Prostate tissue was harvested from mice euthanized using CO2, and samples were fixed in 4% formalin overnight and embedded in paraffin. Tissue paraffin embedding, sectioning, and staining with hematoxylin and eosin (H&E) and IHC were performed by the translational research program at Weill Cornell Medicine (WCM) Pathology and Laboratory Medicine. ERG IHC was performed using the Abcam EPR3864 clone, which has previously been characterized in detail by our group and others (10, 12, 21). Endogenous controls (endothelial cells and lymphocytes) as well as known ERG-positive samples were used as positive controls. GFP IHC was performed with Abcam AB13970. Sections were reviewed by a board-certified genitourinary pathologist with specific expertise in mouse models of human prostate cancer (B.D. Robinson or K. Park).

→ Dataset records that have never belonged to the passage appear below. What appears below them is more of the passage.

theorem twlJoin_carries_reason {r : Nat} (h : u.joinReason = some r) : s.Carries q 0x701 (.twlJoin q p)
    (((u.wr Addr.twlJoinerr (BitVec.ofNat 32 r)).ev 0x1C9 r).fail q 0x0701 0x20 [BitVec.ofNat 8 r]) := by
  refine State.carries_of_startLen_eq rfl hp ?_
  rw [hu]
  refine (if_neg (twlJoin_allowed hrole hpeer)).trans ?_
  rw [h]

theorem twlJoin_carries_starts (h : u.joinReason = none) :
    s.Carries q 0x701 (.twlJoin q p) (u.accept q 0x0701).joinStart := by
  refine State.carries_of_startLen_eq rfl hp ?_
  rw [hu]
  refine (if_neg (twlJoin_allowed hrole hpeer)).trans ?_
  rw [h]

end

theorem twlDetach_carries_tracking (hrole : u.role = .tracking) :
    s.Carries q 0x702 (.twlDetach q p) ((u.accept q 0x0702).leaveTwin.noticeAll 0x0702 0x0700) := by
  refine State.carries_of_startLen_eq rfl hp ?_
  rw [hu, hrole]

theorem twlDetach_carries_primary (hrole : u.role = .primary) : s.Carries q 0x702 (.twlDetach q p)
    (if u.twl.switch.isSome then u.fail q 0x0702 0x31 else (u.accept q 0x0702).switchStart true) := by
  refine State.carries_of_startLen_eq rfl hp ?_
  rw [hu, hrole]

theorem twlDetach_carries_refused (hrole : u.role = .solo ∨ u.role = .detached ∨ u.role = .joining) :
    s.Carries q 0x702 (.twlDetach q p) (u.fail q 0x0702 0x21) := by
  refine State.carries_of_startLen_eq rfl hp ?_
  rw [hu]
  obtain h | h | h := hrole <;> rw [h]

theorem twlSwitchover_carries_refused (hrole : u.role ≠ .primary) :
    s.Carries q 0x703 (.twlSwitchover q p) (u.fail q 0x0703 0x21) := by
  refine State.carries_of_startLen_eq rfl hp ?_
  rw [hu]
  exact if_pos hrole

theorem twlSwitchover_carries_primary (hrole : u.role = .primary) : s.Carries q 0x703 (.twlSwitchover q p)
    (if u.twl.switch.isSome then u.fail q 0x0703 0x31 else (u.accept q 0x0703).switchStart false) := by
  refine State.carries_of_startLen_eq rfl hp ?_
  rw [hu]
  exact if_neg (not_not.mpr hrole)

theorem twlGoSolo_carries (hrole : u.role = .detached) (hlink : u.twl.link = .down ∨ u.twl.link = .conflict)
    (hpali : u.twl.pali = false) : s.Carries q 0x704 (.twlGoSolo q p)
      ((({ u with twl := { u.twl with wait := none } } : State).goAlone).ok q 0x0704) := by
  refine State.carries_of_startLen_eq rfl hp ?_
  rw [hu]
  refine if_pos ?_
  obtain h | h := hlink <;> simp [h, hrole, hpali]

theorem twlGoSolo_carries_refused (h : u.role ≠ .detached ∨ u.twl.link = .up ∨ u.twl.pali = true) :
    s.Carries q 0x704 (.twlGoSolo q p) (u.fail q 0x0704 0x21) := by
  refine State.carries_of_startLen_eq rfl hp ?_
  rw [hu]
  refine if_neg ?_
  obtain h | h | h := h <;> simp [h]

end

section
variable (hp : p.length = 4)
include hp

theorem twlEpochSet_carries_range (h : 32767 < field p 0 2) :
    s.Carries q 0x705 (.twlEpochSet q p) (u.fail q 0x0705 0x11) := by
  refine State.carries_of_startLen_eq rfl hp ?_
  rw [hu]
  exact if_pos h

variable (hrange : field p 0 2 ≤ 32767)
include hrange

theorem twlEpochSet_carries (hop : u.op = .stop) (hrole : u.role = .solo ∨ u.role = .detached) :
    s.Carries q 0x705 (.twlEpochSet q p) (((u.setEpoch (field p 0 2)).sendCap).ok q 0x0705) := by
  refine State.carries_of_startLen_eq rfl hp ?_
  rw [hu]
  refine (if_neg (not_lt.mpr hrange)).trans (if_neg ?_)
  obtain h | h := hrole <;> simp [h, hop]

theorem twlEpochSet_carries_refused (hop : u.op ≠ .stop) :
    s.Carries q 0x705 (.twlEpochSet q p) (u.fail q 0x0705 0x21) := by
  refine State.carries_of_startLen_eq rfl hp ?_
  rw [hu]
  exact (if_neg (not_lt.mpr hrange)).trans (if_pos (by simp [hop]))

end

end

/-- Settles O51: a frame is acknowledged by `good` first, and then meets the exchange. -/
theorem thePairAgreesAndAnswers : Obligations.ThePairAgreesAndAnswers := by
  unfold Obligations.ThePairAgreesAndAnswers
  refine ⟨fun s t arg gs cap => ?_, fun s q p b => ?_⟩
  · intro u g h does exch
    refine ⟨fun hdown => ?_, fun hlink => ⟨propose_ignored hlink rfl, propose_late hlink rfl,
        fun hrole hsoon hdone hcyc hslack => propose_ready hlink rfl hrole le_rfl hsoon hslack ?_,
        fun hrole hsoon harmed hpfail hslack => propose_ready hlink rfl hrole (Nat.zero_le 1) hsoon hslack ?_,
        ready_late hlink rfl, ready_goes hlink rfl, ready_unasked hlink rfl, twlCap_clash hlink rfl,
        fun hunit hrole hpeer => twlCap_primary hlink rfl hunit hpeer hrole,
        fun hunit hrole hpeer => twlCap_tracking hlink rfl hunit hpeer hrole⟩,
      fun hlink => ⟨decline_exchange hlink rfl, decline_exchange hlink rfl, decline_ignored hlink rfl,
        fun b => go_counts hlink rfl, go_late hlink rfl, go_unasked hlink rfl,
        fun hrole o => twlState_follows hlink rfl hrole, twlState_reserved hlink rfl⟩,
      switchoverInstant_none rfl, switchoverInstant_early rfl,
      fun hexch hdue => ⟨switchoverInstant_tracking rfl hexch hdue rfl, switchoverInstant_primary rfl hexch hdue rfl⟩,
      switchoverTimeout_none rfl, fun w => switchoverTimeout_over rfl, fun w => switchoverTimeout_waits rfl⟩
    · have hu : (s.at t).twl.link ≠ .up := by rwa [State.at_twl]
      exact ⟨congrArg _ (State.onFrame_down hu), congrArg _ (State.onFrame_down hu), congrArg _ (State.onFrame_down hdown),
        congrArg _ (State.onFrame_down hdown), congrArg _ (State.onFrame_down hdown), congrArg _ (State.onFrame_down hu)⟩
    · rw [if_neg Nat.one_ne_zero, hdone, hcyc]
      rfl
    · rw [if_pos rfl, harmed, hpfail]
      rfl
  · intro u
    refine ⟨fun hnil => ?_, fun hp => ⟨twlEpochSet_carries_range rfl hp, twlEpochSet_carries rfl hp,
      twlEpochSet_carries_refused rfl hp⟩, State.carries_of_startLen_eq rfl rfl rfl⟩
    have hp : p.length = 0 := by rw [hnil]; rfl
    refine ⟨twlStatus_carries rfl hp, twlJoin_carries_refused rfl hp, fun hrole hpeer =>
        ⟨fun r => twlJoin_carries_reason rfl hp hrole hpeer, twlJoin_carries_starts rfl hp hrole hpeer⟩,
      twlDetach_carries_tracking rfl hp, fun hrole hswitch => ?_, fun hrole hswitch => ?_,
      twlDetach_carries_refused rfl hp, twlSwitchover_carries_refused rfl hp, twlGoSolo_carries rfl hp,
      twlGoSolo_carries_refused rfl hp⟩
    · have hdetach := twlDetach_carries_primary rfl hp hrole
      have hswitchover := twlSwitchover_carries_primary rfl hp hrole
      rw [if_pos hswitch] at hdetach hswitchover
      exact ⟨hdetach, hswitchover⟩
    · have hdetach := twlDetach_carries_primary rfl hp hrole
      have hswitchover := twlSwitchover_carries_primary rfl hp hrole
      have hidle : (s.carry q).twl.switch = none := hswitch
      rw [if_neg (by rw [hidle]; exact Bool.false_ne_true)] at hdetach hswitchover
      exact ⟨hdetach, hswitchover⟩
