/-- Q4444 depends only on the upper half of each channel. -/
theorem quantize_rgba4444_and_mask (p : Word) : quantize .rgba4444 (p &&& 0xF0F0F0F0) = quantize .rgba4444 p := by
  rw [quantize_rgba4444, quantize_rgba4444, extractLsb'_and_of_allOnes (by decide),
    extractLsb'_and_of_allOnes (by decide), extractLsb'_and_of_allOnes (by decide),
    extractLsb'_and_of_allOnes (by decide)]

/-! ### A pixel for every word (R96) -/

/-- A pixel with the given reduced channels and zeros in the bits RGB565 drops. -/
def pixelRgb565 (r : BitVec 5) (g : BitVec 6) (b : BitVec 5) : Word := r ++ 0#3 ++ g ++ 0#2 ++ b ++ 0#11

/-- A pixel with the given reduced channels and zeros in the bits RGBA4444 drops. -/
def pixelRgba4444 (r g b a : BitVec 4) : Word := r ++ 0#4 ++ g ++ 0#4 ++ b ++ 0#4 ++ a ++ 0#4

theorem quantize_pixelRgb565 (r : BitVec 5) (g : BitVec 6) (b : BitVec 5) :
    quantize .rgb565 (pixelRgb565 r g b) = r ++ g ++ b := by
  rw [quantize_rgb565]
  apply BitVec.eq_of_toNat_eq
  simp only [pixelRgb565, append_toNat, toNat_extractLsb'_eq_div_mod, BitVec.toNat_ofNat]
  omega

theorem quantize_pixelRgba4444 (r g b a : BitVec 4) :
    quantize .rgba4444 (pixelRgba4444 r g b a) = r ++ g ++ b ++ a := by
  rw [quantize_rgba4444]
  apply BitVec.eq_of_toNat_eq
  simp only [pixelRgba4444, append_toNat, toNat_extractLsb'_eq_div_mod, BitVec.toNat_ofNat]
  omega

/-- The pixel is built from the word's own fields. -/
theorem quantize_surjective (f : Format) : Function.Surjective (quantize f) := by
  intro q
  cases f with
  | rgb565 =>
    refine ⟨pixelRgb565 (q.extractLsb' 11 5) (q.extractLsb' 5 6) (q.extractLsb' 0 5), BitVec.eq_of_toNat_eq ?_⟩
    simp only [quantize_pixelRgb565, append_toNat, toNat_extractLsb'_eq_div_mod]
    omega
  | rgba4444 =>
    refine ⟨pixelRgba4444 (q.extractLsb' 12 4) (q.extractLsb' 8 4) (q.extractLsb' 4 4) (q.extractLsb' 0 4),
      BitVec.eq_of_toNat_eq ?_⟩
    simp only [quantize_pixelRgba4444, append_toNat, toNat_extractLsb'_eq_div_mod]
    omega

/-- Settles O28: masking the dropped bits leaves the word, and every word is that of some pixel. -/
theorem quantizerDropsLowBitsAndIsSurjective : Obligations.QuantizerDropsLowBitsAndIsSurjective := by
  refine ⟨fun p p' h => ?_, fun p p' h => ?_, quantize_surjective⟩
  · rw [← quantize_rgb565_and_mask p, h, quantize_rgb565_and_mask]
  · rw [← quantize_rgba4444_and_mask p, h, quantize_rgba4444_and_mask]

/-! ### QUANT (R94, R95) -/

/-- QUANT outside ERROR writes QOUT and nothing else. -/
theorem exec_quantOf (f : Format) {s : State} (hs : s.seq ≠ .error) :
    exec (quantOf f) s = .next { s with qout := quantize f s.pix } := by
  rw [exec_eq_next _ hs, effect_quantOf]
  rfl

/-- Settles O25: Q565 as fields of PIX. -/
theorem quantRgb565WritesQout : Obligations.QuantRgb565WritesQout := by
  intro s hs
  rw [← quantize_rgb565]
  exact exec_quantOf .rgb565 hs

/-- Settles O26: Q4444 as fields of PIX. -/
theorem quantRgba4444WritesQout : Obligations.QuantRgba4444WritesQout := by
  intro s hs
  rw [← quantize_rgba4444]
  exact exec_quantOf .rgba4444 hs

end Sys2Proof.Machine
end

section
/-! Encode (spec/42_encode.md R97 to R104): what one PUSH does, and what a whole ENCODE leaves in the blob. -/

namespace Sys2Proof.Machine

open Sys2Proof
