-- ==== Sys2Proof/Decode.lean ====
section
/-! DEFINITION. The commands that a word spells by the opcode table's bits. -/

namespace Sys2Proof

/-- The command a word of `nbits` bits spells. No row of the opcode table gives bits (the block's commands are events, register
accesses and messages, which no one word spells), so none does. (DESIGN CHOICE, assumption 12) -/
def decodeTableWord (_nbits _w : Nat) : Option Instr := none

end Sys2Proof
end

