-- ==== Sys2Proof/Machine/Bits.lean ====
section
/-! DEFINITION. Bit fields (R4), byte order (R5), and rounding of integers (R39). -/

namespace Sys2Proof.Machine

/-- A field of a 64-bit word: `width` bits from bit `lo` up (R4). -/
structure Fld where
  off : Nat
  lo : Nat
  width : Nat
  deriving DecidableEq, Repr

/-- Bits [lo + width − 1 : lo] of a number. -/
def bitsOf (v lo width : Nat) : Nat := (v / 2 ^ lo) % 2 ^ width

/-- Bits [lo + width − 1 : lo] of a 64-bit word, as a number. -/
def wBits (w : W64) (lo width : Nat) : Nat := bitsOf w.toNat lo width

/-- One bit of a 64-bit word. -/
def wBit (w : W64) (i : Nat) : Bool := w.getLsbD i

/-- A word with `width` bits from `lo` replaced by `x`, taken modulo 2^width. -/
def wSet (w : W64) (lo width x : Nat) : W64 :=
  let mask : W64 := BitVec.ofNat 64 ((2 ^ width - 1) * 2 ^ lo)
  (w &&& ~~~ mask) ||| (BitVec.ofNat 64 ((x % 2 ^ width) * 2 ^ lo))

/-- A two's-complement field of `width` bits as an integer. -/
def signed (width v : Nat) : Int :=
  if v % 2 ^ width < 2 ^ (width - 1) then ((v % 2 ^ width : Nat) : Int)
  else ((v % 2 ^ width : Nat) : Int) - (2 ^ width : Nat)

/-- An integer as a two's-complement field of `width` bits. -/
def unsigned (width : Nat) (v : Int) : Nat := (v % ((2 ^ width : Nat) : Int)).toNat

/-- The value of little-endian bytes (R5). -/
def leVal : List Byte → Nat
  | [] => 0
  | b :: bs => b.toNat + 256 * leVal bs

/-- A number as `n` little-endian bytes (R5). -/
def leBytes : Nat → Nat → List Byte
  | 0, _ => []
  | n + 1, v => BitVec.ofNat 8 v :: leBytes n (v / 256)

/-- Saturating addition to an unsigned field of `width` bits. -/
def satAdd (width a b : Nat) : Nat := min (2 ^ width - 1) (a + b)

/-- ⌈a / b⌉. -/
def ceilDiv (a b : Nat) : Nat := (a + b - 1) / b

/-- `a` rounded up to a multiple of `b`. -/
def roundUp (a b : Nat) : Nat := ceilDiv a b * b

/-- R39 on naturals: `a / 2^k` to the nearest, ties away from zero. -/
def roundShiftNat (a k : Nat) : Nat := if k = 0 then a else (a + 2 ^ (k - 1)) / 2 ^ k

/-- `round_shift` of R39: the rounded quotient `a / 2^k`, ties away from zero. -/
def roundShift (a : Int) (k : Nat) : Int :=
  if 0 ≤ a then (roundShiftNat a.toNat k : Nat) else - ((roundShiftNat (-a).toNat k : Nat) : Int)

/-- `a × 2^k` for an integer exponent, rounded by R39 when the shift is to the right. -/
def scaleInt (a : Int) (k : Int) : Int :=
  if 0 ≤ k then a * (2 ^ k.toNat : Nat) else roundShift a (-k).toNat

/-- Saturation into a range. -/
def clampInt (lo hi a : Int) : Int := max lo (min hi a)

/-- The number of binary digits of a natural. -/
def bitLen (n : Nat) : Nat := if n = 0 then 0 else Nat.log2 n + 1

/-- A natural rotated left by `k` within 64 bits. -/
def rotl64 (w : W64) (k : Nat) : W64 := w.rotateLeft k

/-- The bits of a number that are 1, below `n`, in rising order. -/
def setBitsBelow (n v : Nat) : List Nat := (List.range n).filter (fun i => Nat.testBit v i)

/-- The number of 1 bits below `n`. -/
def popCount (n v : Nat) : Nat := (setBitsBelow n v).length

/-- A Bool as a bit. -/
def b2n (b : Bool) : Nat := if b then 1 else 0

/-- Replace the element at a position of a list; beyond the end, nothing. -/
def listSet {α : Type} (l : List α) (i : Nat) (x : α) : List α := l.set i x

/-- Update the element at a position. -/
def listUpd {α : Type} (l : List α) (i : Nat) (f : α → α) : List α := l.modify i f

/-- Cut a list into pieces of `n` elements, with at most `fuel` pieces. -/
def chunksOf {α : Type} (n : Nat) : Nat → List α → List (List α)
  | 0, _ => []
  | _, [] => []
  | fuel + 1, l => l.take n :: chunksOf n fuel (l.drop n)

end Sys2Proof.Machine
end

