/-- The attached arming that stands in for an operand (R219): same base and byte count, not consumed yet. -/
def Arming.serves (a : Arming) (c : CtxId) (e : Engine) (slot addr n : Nat) : Bool :=
  decide (a.ctx = c) && decide (a.eng = e) && decide (a.consumer = some (e, slot)) && decide (a.desc.base = addr) &&
  decide (a.desc.len = n) && !a.desc.cmp && decide (a.pos < a.desc.len)

/-- R219, R223: an operand of `rows` rows of `rb` bytes of a running command: through the arming that serves it, else at once.
(DESIGN CHOICE, assumption 27) -/
def State.readRows (s : State) (x : Exec) (addr rb stride rows : Nat) : Rd × State :=
  match s.armings.findIdx? (fun a => a.serves x.ctx x.eng x.slot addr (rb * rows)) with
  | none => s.readDirectRows x.view addr rb stride rows
  | some i =>
    match s.armings[i]? with
    | none => s.readDirectRows x.view addr rb stride rows
    | some a =>
      let bytes := padPoison (rb * rows) a.data
      ({ bytes := bytes, sts := a.sts bytes, port := a.deadPort }, s.setArming i { a with pos := rb * rows, data := [] })

/-- An operand of `n` consecutive bytes. -/
def State.readOperand (s : State) (x : Exec) (addr n : Nat) : Rd × State := s.readRows x addr n n 1

/-! ### Compressed blocks (R164 to R170) -/

/-- The code table of a context's slot, if it holds one. -/
def State.table (s : State) (c : CtxId) (t : Nat) : Option CodeTable := ((s.ctx c).tables.getD t none)

/-- What the expander finds in one block; `raw` says that it counts as raw, as one with a poisoned header does, of which all 16 sectors are
moved; `saved` are the payload sectors not moved (R177). (DESIGN CHOICE, assumption 74) -/
structure BlockRd where
  bytes : List SB
  faults : List (Nat × Nat) := []
  pairing : Bool := false
  poisoned : Bool := false
  hdrTag : Nat := 0
  recTag : Nat := 0
  raw : Bool := false
  saved : Nat := 0
  deriving DecidableEq, Repr

/-- A block delivered poisoned. -/
def poisonBlock : List SB := poisonRun 4096

/-- R164, R167 to R169: expand one block from its header, record and payload bytes. -/
def State.expand (s : State) (c : CtxId) (tmask : Nat) (hd rec payload : List SB) : BlockRd :=
  let h := hdrOfBytes (hd.map (·.1))
  let r := leVal (rec.map (·.1))
  let whole := h.raw || anyPoison hd
  let base : BlockRd := { bytes := poisonBlock, hdrTag := h.tag, recTag := bitsOf r 0 16, raw := whole,
                           saved := if whole then 0 else 16 - ceilDiv h.codedLen 256 }
  if anyPoison hd ∨ anyPoison rec ∨ anyPoison payload then { base with poisoned := true }
  else
    let tbl := s.table c h.tid
    let f1 := if hdrOk h then [] else [(1, 0)]
    let f2 := if !h.raw && (tbl.isNone || !Nat.testBit tmask h.tid) then [(2, 0)] else []
    let f345 := match tbl with
      | some t => if h.raw ∨ !f1.isEmpty ∨ !f2.isEmpty then [] else payloadFaults t h.lens 0 (payload.map (·.1))
      | none => []
    let f6 := if bitsOf r 22 42 ≠ 0 then [(6, 0)] else []
    let faults := f1 ++ f2 ++ f345 ++ f6
    let pair := decide (h.tag ≠ bitsOf r 0 16)
    if faults.isEmpty && !pair then
      if h.raw then { base with bytes := payload.take 4096 }
      else match tbl with
        | some t => { base with bytes := match decodePayload t h.lens 0 (payload.map (·.1)) with
            | .ok l => clean l
            | .error _ => poisonBlock }
        | none => base
    else { base with faults := faults, pairing := pair }
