/-- K of R81. -/
def TsetSlot.k (x : TsetSlot) : Nat := (x.nRb - 1) * 1024 + x.rowsLast

/-- N of R81. -/
def TsetSlot.n (x : TsetSlot) : Nat := x.nCb * x.m

/-- The tiles of a slot, in ascending order. -/
def TsetSlot.tiles (x : TsetSlot) : List Nat := (List.range (x.nRb * x.nCb)).map (x.firstTile + ·)

/-- The rows of a row block that are driven. -/
def TsetSlot.rows (x : TsetSlot) (rb : Nat) : Nat := if rb + 1 = x.nRb then x.rowsLast else 1024

/-- The model that a logical tile set belongs to (R305). -/
def State.tsetModel (s : State) (t : Nat) : Option (Nat × Model) :=
  List.find? (fun (e : Nat × Model) => e.2.valid && decide (e.2.tsetFirst ≤ t) && decide (t < e.2.tsetFirst + e.2.tsetN)) s.models

/-- R86, R306: the slot of a logical tile set that a request's binding gives. -/
def State.boundSlot (s : State) (bind : List (Nat × Nat)) (t : Nat) : Option Nat :=
  (s.tsetModel t).bind (fun m => ({ ctx := 0, bind := bind : View }).slotOf m.1)

/-- The slot a tile belongs to, if any slot that is not FREE holds it. -/
def State.tileSlot (s : State) (tile : Nat) : Option (Nat × TsetSlot) :=
  List.find? (fun (e : Nat × TsetSlot) => decide (e.2.state ≠ .free) && decide (e.2.firstTile ≤ tile) &&
    decide (tile < e.2.firstTile + e.2.nRb * e.2.nCb)) s.tsets

/-- What a tile keeps beside its cells. -/
def State.tile (s : State) (t : Nat) : Tile := SMap.get {} s.tiles t

/-- Replace a tile's record. -/
def State.setTile (s : State) (t : Nat) (x : Tile) : State := { s with tiles := SMap.put {} s.tiles t x }

/-- A sector of a tile. -/
def State.sector (s : State) (tile m : Nat) : Sector := SMap.get {} s.sectors (16 * tile + m)

/-- Replace a sector. -/
def State.setSector (s : State) (tile m : Nat) (x : Sector) : State :=
  { s with sectors := SMap.put {} s.sectors (16 * tile + m) x }

/-- The place of a weight's stored slices. (DEDUCED, assumption 22) -/
def cellKey (tile row out : Nat) : Nat := (tile * 1024 + row) * 256 + out

/-- The stored slices of output column set `out` in a row of a tile. -/
def State.cell (s : State) (tile row out : Nat) : Cell2 := SMap.get (0, 0) s.cells (cellKey tile row out)

/-! ### Encoding checks -/

/-! The body fields of MATVEC (R86) and SCRUB (R88). -/

/-- MATVEC: src_addr -/
def Entry.mvSrc (e : Entry) : Nat := e.pos 128 52
/-- MATVEC: src_fmt -/
def Entry.mvFmt (e : Entry) : Nat := e.pos 180 4
/-- MATVEC: group_rows -/
def Entry.mvRows (e : Entry) : Nat := e.pos 184 7
/-- MATVEC: dst_addr -/
def Entry.mvDst (e : Entry) : Nat := e.pos 192 52
/-- MATVEC: tset -/
def Entry.mvTset (e : Entry) : Nat := e.pos 256 9
/-- MATVEC: n_vec -/
def Entry.mvNvec (e : Entry) : Nat := e.pos 272 16
/-- MATVEC: src_stride -/
def Entry.mvSrcStride (e : Entry) : Nat := e.pos 320 32
/-- MATVEC: dst_stride -/
def Entry.mvDstStride (e : Entry) : Nat := e.pos 352 32
/-- SCRUB: tset -/
def Entry.scTset (e : Entry) : Nat := e.pos 128 9
/-- SCRUB: slot -/
def Entry.scSlot (e : Entry) : Nat := e.pos 137 1
/-- SCRUB: ref_offset -/
def Entry.scRef (e : Entry) : Int := signed 6 (e.pos 138 6)
/-- SCRUB: report_addr -/
def Entry.scReport (e : Entry) : Nat := e.pos 192 52

/-- The bytes of K inputs in a format. -/
def inBytes (fmt k : Nat) : Nat := if fmt = 0 then ceilDiv k 2 else k

/-- The checks of MATVEC at decode (R10, R83, R86). (DEDUCED, assumption 22) -/
def matvecIllegal (s : State) (c : CtxId) (bind : List (Nat × Nat)) (e : Entry) : Option Nat :=
  let sl := s.boundSlot bind e.mvTset
  let x := sl.elim {} (s.tset e.mvTset)
  let usable := sl.isSome && decide (x.owner = c) && decide (x.state = .ready ∨ x.state = .retiring)
  lowestBad
    [(128, decide (e.mvSrc % 64 ≠ 0)), (180, decide (2 < e.mvFmt)),
     (184, !([1, 2, 4, 8, 16, 32, 64].contains e.mvRows)), (191, decide (e.pos 191 1 ≠ 0)),
     (192, decide (e.mvDst % 64 ≠ 0)), (244, decide (e.pos 244 12 ≠ 0)),
     (256, !usable || !(sumFits x.int4 e.mvFmt x.hs)),
     (265, decide (e.pos 265 7 ≠ 0)), (272, decide (e.mvNvec = 0)), (288, decide (e.pos 288 32 ≠ 0)),
     (320, decide (e.mvSrcStride % 64 ≠ 0) || (decide (1 < e.mvNvec) && decide (e.mvSrcStride < inBytes e.mvFmt x.k))),
     (352, decide (e.mvDstStride % 64 ≠ 0) || (decide (1 < e.mvNvec) && decide (e.mvDstStride < 8 * x.n))),
     (384, decide (e.word 6 ≠ 0))]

Mouse prostate organoid generation and experiments.

Prostate tissue was extracted from euthanized mice, digested, and organoids grown as previously described (9, 22). CreERT2 was activated by adding 1 μM 4-hydroxytamoxifen (Sigma-Aldrich, T176) to the medium overnight or using adenovirus expressing Cre. Either GFP or blind (for control cells) sorting was performed on a BD FACSAria II (BD Life Sciences).

Statistics.

Gene expression signatures were derived from differentially expressed genes among ERG-fusion, SPOP-mutant, and all tumors, as compared with normal samples, by using the Wilcoxon signed-rank test after transforming the RSEM via log2(RSEM + 1) from TCGA human prostate cancer and normal samples. Multiple-hypothesis testing was considered by using Benjamini-Hochberg (FDR ≤ 0.001) correction. Unsupervised clustering of TCGA human prostate cancer samples were generated based on SPOP-mutant and ERG-fusion signatures. The SPOP-mutant signature was derived from the differentially expressed genes between SPOP-mutant and SPOP/ERG wild-type samples using the Wilcoxon signed-rank test after transforming the RSEM via log2(RSEM + 1) using an FDR of 0.0001 or lower. The ERG-fusion signature was derived from differentially expressed genes between ERG-fusion and SPOP/ERG wild-type samples following a method similar to that described above.

Study approval.

Relevant human studies were approved by the WCM Institutional Review Board (protocol 1007011157R007). Informed consent was obtained from patients for use of pathologic tissue. Mouse studies were approved by the WCM Institutional Care and Use Committee under protocol 2015-0022.

Author contributions

JS, DL, AS, JMM, and CEB designed the research studies. JS, LD, and MB conducted in vitro and in vivo experiments. KP and BDR performed pathology review. DL and AS performed computational analyses. MB performed sequencing. YC and MAR provided unique critical reagents and helped design experiments. All authors contributed to writing the manuscript.